俺みたいに一人でいない限り、ここへ休みにくるのは不自然だ。まして男女二人なら。

 人が滅多に通ることがない裏庭は絶好の告白スポットだ。

 やばい、こっちに向かってくる。

 息を潜めながら、建物の影に身を隠す。

「ごめんね、こんなところに呼び出して」

「大丈夫だけど、手短にお願いしてもいい?」

 やっぱり告白だ。どんな人が告白されているんだろう。気になる。

 少し覗くだけだ。片目だけで見て見ると、女の人と背の高い男の人がいた。男の方に見覚えがあるような気がする。けれど俺がいる場所からは、

「俺、好きな人いるけどそれでもいい?」

 その問いに女の人はこくりと頷く。

ところどころしか聞こえないが、男側が酷いことを言ってないか。それを承諾する女性も女性だけど。

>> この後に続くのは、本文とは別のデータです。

-- ==== Sys2Proof/Laws/Notices.lean ====
section
/-! SUPPORT. What raising a notice does: it is recorded, what was recorded before of another pair stays recorded, and
ATTN follows its terms. -/

namespace Sys2Proof.Machine

/-- The pair test as a statement. -/
theorem isPair_iff (b : BacklogEntry) (k : Kind) (src : Source) :
    b.isPair k src = true ↔ b.entry.kind = k ∧ b.entry.source = src := by
  simp [BacklogEntry.isPair]

@[simp] theorem merge_kind (b : BacklogEntry) (v : Nat) (d : Half) (now : Word) :
    (b.merge v d now).entry.kind = b.entry.kind := by
  unfold BacklogEntry.merge; split <;> rfl
@[simp] theorem merge_source (b : BacklogEntry) (v : Nat) (d : Half) (now : Word) :
    (b.merge v d now).entry.source = b.entry.source := by
  unfold BacklogEntry.merge; split <;> rfl

/-- An entry tells of the event merged into it. -/
theorem merge_tells {b : BacklogEntry} {k : Kind} {src : Source} (h : b.isPair k src = true) (v : Nat) (d : Half)
    (now : Word) : (b.merge v d now).tells k src d now := by
  obtain ⟨h1, h2⟩ := (isPair_iff b k src).mp h
  refine ⟨by simp [h1], by simp [h2], ?_⟩
  unfold BacklogEntry.merge
  split
  · rename_i hf
    refine .inr ⟨hf, _, rfl, ?_⟩
    unfold mergeLate; split <;> exact ⟨rfl, rfl⟩
  · rename_i hf
    exact .inl ⟨by simpa using hf, rfl, rfl⟩

/-- The backlog tells of the event merged into it. -/
theorem mergeBacklog_tells (bl : List BacklogEntry) (k : Kind) (src : Source) (v : Nat) (d : Half) (now : Word) :
    ∃ b, b ∈ mergeBacklog bl k src v d now ∧ b.tells k src d now := by
  unfold mergeBacklog
  split
  · rename_i h
    obtain ⟨b, hb, hp⟩ := List.any_eq_true.mp h
    exact ⟨b.merge v d now, List.mem_map.mpr ⟨b, hb, by simp [hp]⟩, merge_tells hp v d now⟩
  · exact ⟨_, List.mem_append_right _ (List.mem_singleton.mpr rfl), rfl, rfl, .inl ⟨rfl, rfl, rfl⟩⟩

/-- What the backlog tells of another pair it goes on telling. -/
theorem mergeBacklog_other {bl : List BacklogEntry} {k k' : Kind} {src src' : Source} {d' : Half} {now' : Word}
    (v : Nat) (d : Half) (now : Word) (hne : k ≠ k') (h : ∃ b, b ∈ bl ∧ b.tells k' src' d' now') :
    ∃ b, b ∈ mergeBacklog bl k src v d now ∧ b.tells k' src' d' now' := by
  obtain ⟨b, hb, ht⟩ := h
  refine ⟨b, ?_, ht⟩
  unfold mergeBacklog
  split
  · refine List.mem_map.mpr ⟨b, hb, ?_⟩
    rw [if_neg]
    intro hp
    exact hne (((isPair_iff b k src).mp hp).1.symm.trans ht.1)
  · exact List.mem_append_left _ hb

/-- Disposing of a recorded event leaves outstanding list, sequence and counter. -/
theorem dispose_nu (s : State) (k : Kind) (src : Source) (v : Nat) (d : Half) :
    (s.dispose k src v d).nu.outstanding = s.nu.outstanding ∧ (s.dispose k src v d).nu.sequence = s.nu.sequence
      ∧ (s.dispose k src v d).nu.ms = s.nu.ms := by
  unfold State.dispose; split <;> exact ⟨rfl, rfl, rfl⟩

@[simp] theorem raise_outstanding (s : State) (k : Kind) (src : Source) (d : Nat) :
    (s.raise k src d).nu.outstanding = s.nu.outstanding := by
  unfold State.raise; split
  · rfl
  · exact (dispose_nu ..).1
@[simp] theorem raise_sequence (s : State) (k : Kind) (src : Source) (d : Nat) :
    (s.raise k src d).nu.sequence = s.nu.sequence := by
  unfold State.raise; split
  · rfl
  · exact (dispose_nu ..).2.1
@[simp] theorem raise_ms (s : State) (k : Kind) (src : Source) (d : Nat) : (s.raise k src d).nu.ms = s.nu.ms := by
  unfold State.raise; split
  · rfl
  · exact (dispose_nu ..).2.2
@[simp] theorem raise_levelOf (s : State) (k : Kind) (src : Source) (d : Nat) (k' : Kind) :
    (s.raise k src d).levelOf k' = s.levelOf k' := by
  simp [State.levelOf, State.liveDelivery]

theorem records_reeval {n : Nu} {a : Bool} {k : Kind} {src : Source} {d : Half} {now : Word}
    (h : records n k src d now) : records { n with attn := a } k src d now := h

/-- A notice raised at a level above 0 is recorded. -/
theorem raise_records (s : State) (k : Kind) (src : Source) (d : Nat) (h : s.levelOf k ≠ 0) :
    records (s.raise k src d).nu k src (BitVec.ofNat 16 d) s.nu.ms := by
  unfold State.raise
  rw [if_neg h]
  refine records_reeval (n := (s.dispose k src (s.levelOf k) (BitVec.ofNat 16 d)).nu) ?_
  unfold State.dispose
  split
  · exact .inl ⟨_, rfl, rfl, rfl, rfl, rfl⟩
  · exact .inr (mergeBacklog_tells ..)

/-- A notice of another kind leaves what is recorded. -/
theorem raise_records_other (s : State) (k k' : Kind) (src src' : Source) (d : Nat) (d' : Half) (now' : Word)
    (hne : k ≠ k') (h : records s.nu k' src' d' now') : records (s.raise k src d).nu k' src' d' now' := by
  unfold State.raise
  split
  · exact h
  · refine records_reeval (n := (s.dispose k src (s.levelOf k) (BitVec.ofNat 16 d)).nu) ?_
    unfold State.dispose
    split
    · rename_i hf
      refine .inr ?_
      rcases h with ⟨o, ho, _⟩ | ⟨b, hb, _⟩
      · simp [State.offerFree, ho] at hf
      · simp [State.offerFree] at hf; simp [hf.1.2] at hb
    · rcases h with ho | hb
      · exact .inl ho
      · exact .inr (mergeBacklog_other _ _ _ hne hb)

/-! ## No notice of a kind -/

theorem notRaised_refl (s : State) (k : Kind) : notRaised s s k := ⟨fun _ _ => Iff.rfl, fun _ _ => Iff.rfl⟩

theorem notRaised_trans {s t u : State} {k : Kind} (h : notRaised s t k) (h' : notRaised t u k) : notRaised s u k :=
  ⟨fun b x => (h'.1 b x).trans (h.1 b x), fun o x => (h'.2 o x).trans (h.2 o x)⟩

theorem notRaised_of {s t : State} {k : Kind} (h : t.nu.backlog = s.nu.backlog) (h' : t.nu.offer = s.nu.offer) :
    notRaised s t k := ⟨fun _ _ => by rw [h], fun _ _ => by rw [h']⟩

/-- Merging an event leaves the entries of other kinds. -/
theorem mem_mergeBacklog_other {bl : List BacklogEntry} {k : Kind} {src : Source} {v : Nat} {d : Half} {now : Word}
    {b : BacklogEntry} (hne : b.entry.kind ≠ k) : b ∈ mergeBacklog bl k src v d now ↔ b ∈ bl := by
  have pair {x : BacklogEntry} (h : x.isPair k src = true) : x.entry.kind = k := ((isPair_iff x k src).mp h).1
  unfold mergeBacklog
  split
  · constructor
    · intro h
      obtain ⟨x, hx, rfl⟩ := List.mem_map.mp h
      split at hne
      · rename_i hp
        exact absurd (by rw [merge_kind]; exact pair hp) hne
      · rename_i hp
        rw [if_neg hp]
        exact hx
    · exact fun h => List.mem_map.mpr ⟨b, h, if_neg fun hp => hne (pair hp)⟩
  · rw [List.mem_append, List.mem_singleton]
    exact ⟨fun h => h.elim id fun e => absurd (by rw [e]; rfl) hne, .inl⟩

/-- Raising a notice raises none of another kind. -/
theorem raise_notRaised (s : State) (k k' : Kind) (src : Source) (d : Nat) (hne : k ≠ k') :
    notRaised s (s.raise k src d) k' := by
  unfold State.raise
  split
  · exact notRaised_refl s k'
  · refine notRaised_trans (t := s.dispose k src (s.levelOf k) (BitVec.ofNat 16 d)) ?_ (notRaised_of rfl rfl)
    unfold State.dispose
    split
    · rename_i hf
      have ho : s.nu.offer = none := by
        simp only [State.offerFree, Bool.and_eq_true, Option.isNone_iff_eq_none] at hf
        exact hf.1.1
      refine ⟨fun _ _ => Iff.rfl, fun o hk => ⟨fun x => ?_, fun x => ?_⟩⟩
      · cases x
        exact absurd hk hne
      · rw [ho] at x
        cases x
    · exact ⟨fun b hk => mem_mergeBacklog_other fun x => hne (x.symm.trans hk), fun _ _ => Iff.rfl⟩

/-- What is recorded of a kind stays so where none of the kind is raised. -/
theorem records_of_notRaised {s t : State} {k : Kind} {src : Source} {d : Half} {now : Word} (h : notRaised s t k)
    (hr : records s.nu k src d now) : records t.nu k src d now := by
  rcases hr with ⟨o, ho, hk, hx⟩ | ⟨b, hb, ht⟩
  · exact .inl ⟨o, (h.2 o hk).mpr ho, hk, hx⟩
  · exact .inr ⟨b, (h.1 b ht.1).mpr hb, ht⟩

end Sys2Proof.Machine
end

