@[simp] theorem beginWork_parts (s : State) (w : DeWork) :
    (s.beginWork w).de.staging = s.de.staging ∧
    (s.beginWork w).de.rings = s.de.rings ∧
    (s.beginWork w).de.arming = s.de.arming ∧
    (s.beginWork w).nu.ms = s.nu.ms ∧
    (s.beginWork w).nu.outstanding = s.nu.outstanding ∧
    (s.beginWork w).nu.sequence = s.nu.sequence ∧
    (s.beginWork w).wu.base = s.wu.base ∧
    (s.beginWork w).wu.attendance = s.wu.attendance ∧
    (s.beginWork w).wu.ownedHits = s.wu.ownedHits ∧
    (s.beginWork w).mp.inReset = s.mp.inReset ∧
    (s.beginWork w).mp.resetCounted = s.mp.resetCounted ∧
    (s.beginWork w).mp.resets = s.mp.resets ∧
    (s.beginWork w).mp.completion = s.mp.completion ∧
    (∀ k : PageId, (s.beginWork w).de.pages[k.val].faulted = s.de.pages[k.val].faulted) := by
  cases w with
  | page p => simp [State.beginWork, State.beginPage, State.modDe, modPage_faulted]
  | fresh w => cases w <;> simp [State.beginWork, State.issueRefresh, State.clearMatched, State.modDe, State.putDe, State.modMp, State.modWu]
  | flightWord => simp [State.beginWork, State.modMp]
  | indexReset r => simp [State.beginWork, State.putDe, State.modMp]
  | commandStatus => simp [State.beginWork, State.issueStatus, State.putDe, State.modMp, State.modDe]
  | loadRead off => simp [State.beginWork, State.putDe, State.modMp]
  | notice e => simp [State.beginWork, State.beginNotice]
  | profile l g => simp [State.beginWork, State.beginProfile]

@[simp] theorem grantDe_parts (s : State) :
    s.grantDe.de.staging = s.de.staging ∧
    s.grantDe.de.rings = s.de.rings ∧
    s.grantDe.de.arming = s.de.arming ∧
    s.grantDe.nu.ms = s.nu.ms ∧
    s.grantDe.nu.outstanding = s.nu.outstanding ∧
    s.grantDe.nu.sequence = s.nu.sequence ∧
    s.grantDe.wu.base = s.wu.base ∧
    s.grantDe.wu.attendance = s.wu.attendance ∧
    s.grantDe.wu.ownedHits = s.wu.ownedHits ∧
    s.grantDe.mp.inReset = s.mp.inReset ∧
    s.grantDe.mp.resetCounted = s.mp.resetCounted ∧
    s.grantDe.mp.resets = s.mp.resets ∧
    s.grantDe.mp.completion = s.mp.completion ∧
    (∀ k : PageId, s.grantDe.de.pages[k.val].faulted = s.de.pages[k.val].faulted) := by
  suffices H : ∀ t : State, t = s.grantDe →
    t.de.staging = s.de.staging ∧
    t.de.rings = s.de.rings ∧
    t.de.arming = s.de.arming ∧
    t.nu.ms = s.nu.ms ∧
    t.nu.outstanding = s.nu.outstanding ∧
    t.nu.sequence = s.nu.sequence ∧
    t.wu.base = s.wu.base ∧
    t.wu.attendance = s.wu.attendance ∧
    t.wu.ownedHits = s.wu.ownedHits ∧
    t.mp.inReset = s.mp.inReset ∧
    t.mp.resetCounted = s.mp.resetCounted ∧
    t.mp.resets = s.mp.resets ∧
    t.mp.completion = s.mp.completion ∧
    (∀ k : PageId, t.de.pages[k.val].faulted = s.de.pages[k.val].faulted) from H _ rfl
  intro t ht
  simp only [State.grantDe] at ht
  (repeat' split at ht) <;> subst ht <;> simp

 二人でコサージュを手に取った。お互いの色が違う。トレードが成功した。

「ありがとうございます」

 女子はその場から去っていってしまう。残された男が俺は知っている人物であることを俺は信じたくない。

 携帯の鳴る音がする、自分のものが鳴っているのかと思って確認するが違う。残された男に来た着信だ。

「……はい、葉月です。的場先輩ですか。はい、はい……わかりました。今から向かいます」

 葉月、的場。間違いじゃなかった。

 ここで告白されていたのは、葉月だった。